Many of Akerman's films portray the movement of people across distances or their absorption with claustrophobic spaces. Curator Jon Davies writes that her domestic interiors "conceal gendered labour and violence, secrecy and shame, where traumas both large and small unfold with few if any witnesses". Akerman addresses the voyeurism that is always present within cinematic discourse by often playing a character within her films, placing herself on both sides of the camera simultaneously. She used the boredom of structuralism to generate a bodily feeling in the viewer, accentuating the passage of time.

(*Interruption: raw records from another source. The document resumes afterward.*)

/-- 30_encoding.md R71 (`TOTP`), 70_reset_and_hazards.md R162: from any state the host's sequence is `Generate` on the
operands: every write is answered `OK` and the items end as GEN leaves them on those operands, ERR read last (the
responses are the model's own, log 1; the sequence ends at `RD ERR`, log 10). -/
def Obligations.TotpSequenceIsGenOnItsOperands : Prop :=
  ∀ (s : State) (secret : List Byte) (t : Word64) (step : Option Word32) (digits : Option Byte),
    secret.length ≤ 256 → ∃ u g : State,
      exec .gen { s with secret := secret, timestamp := some t, timestep := step.getD s.timestep,
                         digits := digits.getD s.digits } = .next g ∧
      runScript (totp secret t step digits) s = .next u ∧ (∀ x, u.item x = g.item x) ∧
      u.responses = .value (g.err.setWidth 64) ::
        (List.replicate ((totp secret t step digits).length - 1) .ok ++ s.responses)

/-- The model's choice (log 11), no rule of the spec: 42_hmac_sha1.md R101 gives `SHA1` no message of 2^61 bytes or more.
On those the model follows R102 to R105 too, with the bit length of R102 taken modulo 2^64. -/
def Obligations.Sha1BeyondItsDomainWrapsTheLength : Prop :=
  ∀ m : List Byte, 2 ^ 61 ≤ m.length →
    Sha1Contract m (sha1 m) ∧ (sha1 m).length = 20 ∧ be 8 (8 * m.length) = be 8 (8 * m.length % 2 ^ 64)
end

Akerman was influenced by European art cinema as well as structuralist film. Structuralist film used formalist experimentation to propose a reciprocal relationship between image and viewer. Akerman cites Michael Snow as a structuralist inspiration, especially his film Wavelength, which is composed of a single shot of a photograph of a sea on a loft wall, with the camera slowly zooming in. Akerman was drawn to the perceived dullness of structuralism because it rejected the dominant cinema's concern for plot. As a teenager in Brussels, Akerman skipped school to see movies, including films from the experimental festival in Knokke-le-Zoute.

Art historian Terrie Sultan writes that Akerman's "narrative is marked by an almost Proustian attention to detail and visual grace". Similarly, Akerman's visual language resists easy categorization and summarization: she creates narrative through filmic syntax instead of plot development.

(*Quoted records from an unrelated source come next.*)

-- ==== Sys2Proof/Tests/Slice0.lean ====
section
/-! SUPPORT. The model's own tests. Expected values are those of 95_test_vectors.md (named V-…) or worked out by hand from
the rule named; the last part shows, for each statement with hypotheses, states and operands that meet them. -/

namespace Sys2Proof.Tests

open Sys2Proof Sys2Proof.Machine

/-! ## Helpers -/

/-- The character codes of a text. -/
def str (s : String) : List Byte := s.toList.map fun c => BitVec.ofNat 8 c.toNat

/-- The outcome is a next state with this property. -/
def nextIs (o : Host.Outcome State Fault Refusal) (p : State → Bool) : Bool :=
  match o with
  | .next t => p t
  | _       => false

/-- The host write is answered `r` and leaves a state with this property. -/
def writeIs (o : Host.Outcome (State × Resp) Fault Refusal) (r : Resp) (p : State → Bool) : Bool :=
  match o with
  | .next (t, r') => decide (r' = r) && p t
  | _             => false

/-- `V-GEN-3`'s operands with digit count `n`. -/
def known (n : Byte) : State :=
  { State.reset with secret := str "JBSWY3DPEHPK3PXP", timestamp := some 59, digits := n }

/-- A state with something in every item. -/
def full : State where
  timestamp := some 59
  timestep  := 30
  digits    := 6
  counter   := some 1
  trunc     := some 7
  err       := 3
  secret    := str "MY"
  key       := [0x66]
  msg       := [1, 2, 3]
  digest    := List.replicate 20 0xFF
  code      := str "42"
  script    := [.read 0x001]
  responses := [.ok]

/-! ## Well-formedness: one ill-formed term for each check -/

theorem test_wf_refuses_reserved_bits : CommandWord.wf 0x00000107 = false := by decide
theorem test_wf_refuses_top_bit : CommandWord.wf 0x80000007 = false := by decide
theorem test_wf_refuses_opcode_zero : CommandWord.wf 0x00000000 = false := by decide
theorem test_wf_refuses_opcode_nine : CommandWord.wf 0x00000009 = false := by decide
theorem test_wf_accepts_gen : CommandWord.wf 0x00000007 = true ∧ Instr.wf .gen = true := by decide

theorem test_config_of_this_hardware_legal : Config.totpcore.legal = true := by decide

theorem test_config_refuses_secretMax :
    ({ Config.totpcore with secretMax := 0 } : Config).legal = false ∧
    ({ Config.totpcore with secretMax := 257, keyMax := 256 } : Config).legal = false := by decide

theorem test_config_refuses_keyMax :
    ({ Config.totpcore with keyMax := 159 } : Config).legal = false ∧
    ({ Config.totpcore with keyMax := 257 } : Config).legal = false := by decide

theorem test_config_refuses_msgMax :
    ({ Config.totpcore with msgMax := 7 } : Config).legal = false ∧
    ({ Config.totpcore with msgMax := 257 } : Config).legal = false := by decide

theorem test_config_refuses_digitsMax :
    ({ Config.totpcore with digitsMax := 0 } : Config).legal = false ∧
    ({ Config.totpcore with digitsMax := 11 } : Config).legal = false := by decide

theorem test_state_wf_refuses_long_code :
    ({ State.reset with code := List.replicate 11 0x30 } : State).wf Config.totpcore = false := by decide
theorem test_state_wf_refuses_err_eight : ({ State.reset with err := 8 } : State).wf Config.totpcore = false := by decide
theorem test_state_wf_refuses_letter_in_code :
    ({ State.reset with code := [0x41] } : State).wf Config.totpcore = false := by decide
theorem test_state_wf_refuses_long_buffers :
    ({ State.reset with secret := List.replicate 257 0 } : State).wf Config.totpcore = false ∧
    ({ State.reset with key := List.replicate 161 0 } : State).wf Config.totpcore = false ∧
    ({ State.reset with msg := List.replicate 129 0 } : State).wf Config.totpcore = false ∧
    ({ State.reset with digest := List.replicate 21 0 } : State).wf Config.totpcore = false := by decide +kernel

Many directors have cited Akerman's directorial style as an influence on their work. Kelly Reichardt, Gus Van Sant, and Sofia Coppola have noted their exploration of filming in real time as a tribute to Akerman.

Death
65-year old Akerman died on 5 October 2015 in Paris; Le Monde reported that she died by suicide. Her last film was the documentary No Home Movie, a series of conversations with her mother shortly before her mother's death; of the film, she said: "I think if I knew I was going to do this, I wouldn't have dared to do it."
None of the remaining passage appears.